Data:
theorem execHistoryWrite_via {k : Fin 16} {s : State} (hs : State.Via M S s)
    (hk : [.out, .upsets, .mem, .ring, .poison, .wbQueue, .cnt, .hbm, .wav, .note] ⊆ M) :
    Keeps (State.Via M S) (execHistoryWrite k s) := by
  unfold execHistoryWrite
  exact keeps_next (State.historyBlock_via hs (sub hk))

theorem State.startConverters_via {s : State} {c : ConvCfg} {tick : Nat} {edge : Nat} (hs : State.Via M S s)
    (hk : [.wav] ⊆ M) : State.Via M S (State.startConverters s c tick edge) := by
  unfold State.startConverters
  extract_lets src0 conv1
  clear_value src0
  exact State.updWav_via hs (sub hk)

theorem State.finishBlocks_via {s : State} {c : ConvCfg} {k : Fin 16} {a : Nat} (hs : State.Via M S s)
    (hk : [.freeCtr, .upsets, .mem, .poison, .wbQueue, .cnt, .facets, .wav, .note, .err] ⊆ M) :
    State.Via M S (State.finishBlocks s c k a) := by
  fun_induction State.finishBlocks s c k a
  · rename_i s0
    exact hs
  · rename_i s1 n2 h3 ih4
    exact ih4 (State.finishBlock_via hs (sub hk))
  · rename_i s5 n6 h7
    exact hs

theorem State.closeConv_via {s : State} {c : ConvCfg} {k : Fin 16} (hs : State.Via M S s)
    (hk : [.freeCtr, .upsets, .mem, .poison, .wbQueue, .cnt, .facets, .wav, .note, .err] ⊆ M) :
    State.Via M S (State.closeConv s c k) := by
  unfold State.closeConv
  extract_lets v0 miss1 e2 s3
  clear_value v0 miss1 e2
  have hs3 : State.Via M S s3 := by
    unfold s3
    exact State.setConv_via hs (sub hk)
  clear_value s3
  exact State.finishBlocks_via hs3 (sub hk)

theorem State.stopConverters_via {s0 : State} (hs : State.Via M S s0)
    (hk : [.freeCtr, .out, .upsets, .mem, .ring, .poison, .wbQueue, .cnt, .facets, .wav, .note, .err] ⊆ M) :
    State.Via M S (State.stopConverters s0) := by
  unfold State.stopConverters
  extract_lets s0
  have hs0 : State.Via M S s0 := by
    unfold s0
    exact State.holdNow_via hs (sub hk)
  clear_value s0
  split
  · exact hs0
  · extract_lets s1 s2
    unfold s2
    have hs1 : State.Via M S s1 := by
      unfold s1
      apply foldl_via
      · exact hs0
      · intro u2 u3 hu4
        beta_reduce
        split
        · exact State.closeConv_via hu4 (sub hk)
        · exact hu4
    clear_value s1
    apply State.closeOld_via
    · exact State.updWav_via (foldl_via (State.closeWaves_via hs1 (sub hk))
        (fun u0 u1 hu2 => State.retireWave_via hu2 (sub hk))) (sub hk)
    · exact sub hk

theorem State.setAnalogRef_via {s : State} {b : List Byte} (hs : State.Via M S s)
    (hk : [.cnt, .wav, .note, .ready] ⊆ M) : State.Via M S (State.setAnalogRef s b).2 := by
  unfold State.setAnalogRef
  split
  · exact hs
  · split
    · split
      · exact hs
      · dsimp -zeta only
        exact State.updWav_via hs (sub hk)
    · split
      · exact hs
      · dsimp -zeta only
        exact State.setReady_via (State.setReady_via (State.updWav_via (State.holdNow_via hs (sub hk)) (sub hk)) (sub
          hk)) (sub hk)

theorem State.setWavePeriod_via {s : State} {b : List Byte} (hs : State.Via M S s) (hk : [.wav] ⊆ M) :
    State.Via M S (State.setWavePeriod s b).2 := by
  unfold State.setWavePeriod
  extract_lets p0
  clear_value p0
  split
  · exact hs
  · extract_lets fits1
    clear_value fits1
    split
    · dsimp -zeta only
      exact State.updWav_via hs (sub hk)
    · exact hs

theorem State.setWaveCal_via {s : State} {b : List Byte} (hs : State.Via M S s) (hk : [.cnt, .wav, .note] ⊆ M) :
    State.Via M S (State.setWaveCal s b).2 := by
  unfold State.setWaveCal
  extract_lets is0 ent1
  clear_value is0
  split
  · exact hs
  · split
    · dsimp -zeta only
      apply foldl_via
      · exact State.holdNow_via hs (sub hk)
      · intro u2 u3 hu4
        beta_reduce
        extract_lets i5 v6 x7
        clear_value v6 x7
        exact State.setInput_via hu4 (sub hk)
    · exact hs

theorem State.setOpenWire_via {s : State} {b : List Byte} (hs : State.Via M S s) (hk : [.cnt, .wav, .note] ⊆ M) :
    State.Via M S (State.setOpenWire s b).2 := by
  unfold State.setOpenWire
  split
  · exact hs
  · split
    · exact hs
    · dsimp -zeta only
      exact State.updWav_via (State.holdNow_via hs (sub hk)) (sub hk)

end Sys2Proof.Machine
end

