theorem State.beginGlobal_via {s : State} {a : Accepted} (hs : State.Via M S s)
    (hk : [.freeCtr, .out, .upsets, .mem, .ring, .poison, .wbQueue, .cnt, .sched, .hbm, .dma, .img, .net, .beam,
      .host, .note, .jnl, .err] ⊆ M) :
    State.Via M S (State.beginGlobal s a) := by
  unfold State.beginGlobal
  split
  · extract_lets kind0 st1 deadline2 root3 kids4 op5 op6 s7
    clear_value kind0 st1 deadline2 root3 kids4 op5 op6
    have hs7 : State.Via M S s7 := by
      unfold s7
      exact State.completeLater_via hs (sub hk)
    clear_value s7
    split
    · exact State.completeLater_via hs (sub hk)
    · split
      · exact State.barrierCheck_via (State.putOp_via hs (sub hk)) (sub hk)
      · split
        · split
          · split
            rename_i x8 ok9 s10 heq11
            have hs10 : State.Via M S s10 := by
              exact via2 heq11 (State.judgeTransfer_via hs (sub hk))
            split
            · exact State.completeLater_via hs10 (sub hk)
            · split
              rename_i x12 bs13 s14 heq15
              have hs14 : State.Via M S s14 := by
                exact via2 heq15 (State.readMessage_via hs10 (sub hk))
              exact State.broadcastCheck_via (State.broadcastFrames_via (State.putOp_via hs14 (sub hk)) (sub hk)) (sub
                hk)
          · exact State.putOp_via hs (sub hk)
        · exact State.announceHere_via hs7 (sub hk)
  · exact hs

theorem State.takeControlFrame_via {s : State} {from_ : Nat} {m : BeamCtl} (hs : State.Via M S s)
    (hk : [.out, .ring, .cnt, .facets, .sched, .dma, .net, .beam, .host, .note, .jnl] ⊆ M) :
    State.Via M S (State.takeControlFrame s from_ m) := by
  unfold State.takeControlFrame
  split
  · extract_lets s0
    have hs0 : State.Via M S s0 := by
      unfold s0
      exact State.updBeam_via hs (sub hk)
    clear_value s0
    apply foldl_via
    · exact hs0
    · intro u1 u2 hu3
      beta_reduce
      split
      · split
        · exact State.setTx_via hu3 (sub hk)
        · exact hu3
      · exact hu3
  · extract_lets s4 s5
    have hs4 : State.Via M S s4 := by
      unfold s4
      exact State.updBeam_via hs (sub hk)
    clear_value s4
    have hs5 : State.Via M S s5 := by
      unfold s5
      apply foldl_via
      · exact hs4
      · intro u6 u7 hu8
        beta_reduce
        split
        · split
          · exact State.setTx_via hu8 (sub hk)
          · exact hu8
        · exact hu8
    clear_value s5
    exact State.beamStop_via hs5 (sub hk)
  · split
    · split
      · exact State.dropRx_via hs (sub hk)
      · exact hs
    · exact hs
  · split
    · extract_lets op9
      clear_value op9
      exact State.barrierCheck_via (State.putOp_via hs (sub hk)) (sub hk)
    · exact hs
  · split
    · split
      · exact State.finishOp_via (foldl_via hs (fun u10 u11 hu12 => State.beamControl_via hu12 (sub hk))) (sub hk)
      · exact hs
    · exact hs
  · split
    · exact State.announceHere_via hs (sub hk)
    · exact hs
  · split
    · split
      · exact State.answerCheck_via hs (sub hk)
      · exact hs
    · exact hs

theorem execBeamControl_via {port : Fin 2} {eth : Eth} {hdr : List Byte} {m : BeamCtl} {s : State}
    (hs : State.Via M S s) (hk : [.out, .ring, .cnt, .facets, .sched, .dma, .net, .beam, .host, .note, .jnl] ⊆ M) :
    Keeps (State.Via M S) (execBeamControl port eth hdr m s) := by
  unfold execBeamControl
  apply keeps_next
  apply State.beamFrame_via
  · exact hs
  · intro u0 u1 hu2
    beta_reduce
    split
    rename_i x3 ok4 s5 heq6
    have hs5 : State.Via M S s5 := by
      exact via2 heq6 (State.inSequence_via hu2 (sub hk))
    split
    · exact State.beamPlain_via (State.takeControlFrame_via hs5 (sub hk)) (sub hk)
    · exact hs5
  · exact sub hk

theorem State.runGlobal_via {s : State} {op : GlobalOp} (hs : State.Via M S s)
    (hk : [.freeCtr, .out, .upsets, .mem, .ring, .poison, .wbQueue, .cnt, .facets, .sched, .ap, .hbm, .dma,
    .tmplStatus, .exp, .cnd, .img, .wav, .net, .beam, .host, .note, .jnl, .err, .pwr, .ready] ⊆ M) :
    State.Via M S (State.runGlobal s op).2 := by
  unfold State.runGlobal
  split
  · dsimp -zeta only
    exact State.takeSnapshot_via hs (sub hk)
  · split
    · split <;> exact hs
    · split
      · split
        · dsimp -zeta only
          exact State.beginStop_via hs (sub hk)
        · exact hs
      · dsimp -zeta only
        exact State.restartMask_via hs (sub hk)

theorem State.executeGlobal_via {s : State} {op : GlobalOp} (hs : State.Via M S s)
    (hk : [.freeCtr, .out, .upsets, .mem, .ring, .poison, .wbQueue, .cnt, .facets, .sched, .ap, .hbm, .dma,
    .tmplStatus, .exp, .cnd, .img, .wav, .net, .beam, .host, .note, .jnl, .err, .pwr, .ready] ⊆ M) :
    State.Via M S (State.executeGlobal s op) := by
  unfold State.executeGlobal
  extract_lets s0
  have hs0 : State.Via M S s0 := by
    unfold s0
    split
    · exact State.dropOp_via hs (sub hk)
    · exact State.putOp_via hs (sub hk)
  clear_value s0
  split
  rename_i x1 st2 s3 heq4
  have hs3 : State.Via M S s3 := by
    exact via2 heq4 (State.runGlobal_via hs0 (sub hk))
  extract_lets s5
  have hs5 : State.Via M S s5 := by
    unfold s5
    exact State.journal_via hs3 (sub hk)
  clear_value s5
  exact State.globalDone_via hs5 (sub hk)

theorem State.globalAt_via {s : State} {tick : Nat} (hs : State.Via M S s)
    (hk : [.freeCtr, .out, .upsets, .mem, .ring, .poison, .wbQueue, .cnt, .facets, .sched, .ap, .hbm, .dma,
    .tmplStatus, .exp, .cnd, .img, .wav, .net, .beam, .host, .note, .jnl, .err, .pwr, .ready] ⊆ M) :
    State.Via M S (State.globalAt s tick) := by
  unfold State.globalAt
  apply foldl_via
  · exact hs
  · intro u0 u1 hu2
    beta_reduce
    split
    · exact State.executeGlobal_via hu2 (sub hk)
    · exact hu2

/-! ### Reset -/

theorem State.fuseStart_via {s : State} {fromS3 : Bool} (hs : State.Via M S s)
    (hk : [.cnt, .pwr, .fuse, .ready] ⊆ M) : State.Via M S (State.fuseStart s fromS3) := by
  unfold State.fuseStart
  extract_lets src0 f1 f2 s3 held4
  clear_value f1 f2
  have hs3 : State.Via M S s3 := by
    unfold s3
    exact State.count_via (State.updFuse_via hs (sub hk)) (sub hk)
  clear_value s3
  split
  · apply State.updFuse_via
    · unfold held4
      exact State.updPwr_via hs3 (sub hk)
    · exact sub hk
  · split
    · unfold held4
      exact State.updPwr_via hs3 (sub hk)
    · exact State.setReady_via (State.updFuse_via hs3 (sub hk)) (sub hk)

theorem State.absentFaults_via {s : State} (hs : State.Via M S s) (hk : [.out, .ring, .cnt, .note] ⊆ M) :
    State.Via M S (State.absentFaults s) := by
  unfold State.absentFaults
  extract_lets bad0 rec1 s2 s3
  have hs2 : State.Via M S s2 := by
    unfold s2
    apply foldl_via
    · exact hs
    · intro u4 u5 hu6
      beta_reduce
      split
      · unfold rec1
        exact State.fault_via hu6 (sub hk)
      · exact hu6
  clear_value s2
  have hs3 : State.Via M S s3 := by
    unfold s3
    apply foldl_via
    · exact hs2
    · intro u7 u8 hu9
      beta_reduce
      split
      · unfold rec1
        exact State.fault_via hu9 (sub hk)
      · exact hu9
  clear_value s3
  apply foldl_via
  · exact hs3
  · intro u10 u11 hu12
    beta_reduce
    split
    · unfold rec1
      exact State.fault_via hu12 (sub hk)
    · exact hu12

/-- A reset keeps the invariant: only what lies in host memory stays of memory, and the journal's always-on store stays
as it is. -/
theorem State.keptOverReset_via {s : State} (hs : State.Via M S s)
    (hk : [.upsets, .mem, .poison, .wbQueue, .cnt, .tk, .facets, .sched, .ap, .hbm, .dma, .tmplStatus, .exp, .cnd,
      .img, .wav, .net, .beam, .host, .jnl, .err, .pwr, .fuse, .trust, .idle, .ready] ⊆ M) :
    State.Via M S s.keptOverReset :=
  hs.upd (K := [.upsets, .mem, .poison, .wbQueue, .cnt, .tk, .facets, .sched, .ap, .hbm, .dma, .tmplStatus, .exp, .cnd,
      .img, .wav, .net, .beam, .host, .jnl, .err, .pwr, .fuse, .trust, .idle, .ready])
    (.whole (fun f hf => by cases f <;> first | rfl | exact absurd (by decide) hf)
      (fun h => ⟨SMap.wf_filter _ h.mem, rfl, rfl, show State.reset.hbm.bucket ≤ 33554432 by decide,
        show State.reset.hbm.ctlBucket ≤ 1048576 by decide, show State.reset.hbm.poison.length ≤ 256 by decide,
        show State.reset.err.queue.length ≤ 255 by decide, h.journal⟩)) hk

theorem State.cutFuses_via {s : State} (hs : State.Via M S s) (hk : [.freeCtr, .fuse] ⊆ M) :
    State.Via M S (State.cutFuses s) := by
  unfold State.cutFuses
  split
  · exact State.drawn_via (State.updFuse_via hs (sub hk)) (sub hk)
  · exact hs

Activity:
Look through the entries, and return every line that the word "show" appears in.

Task result:
      (fun h => ⟨SMap.wf_filter _ h.mem, rfl, rfl, show State.reset.hbm.bucket ≤ 33554432 by decide,
        show State.reset.hbm.ctlBucket ≤ 1048576 by decide, show State.reset.hbm.poison.length ≤ 256 by decide,
        show State.reset.err.queue.length ≤ 255 by decide, h.journal⟩)) hk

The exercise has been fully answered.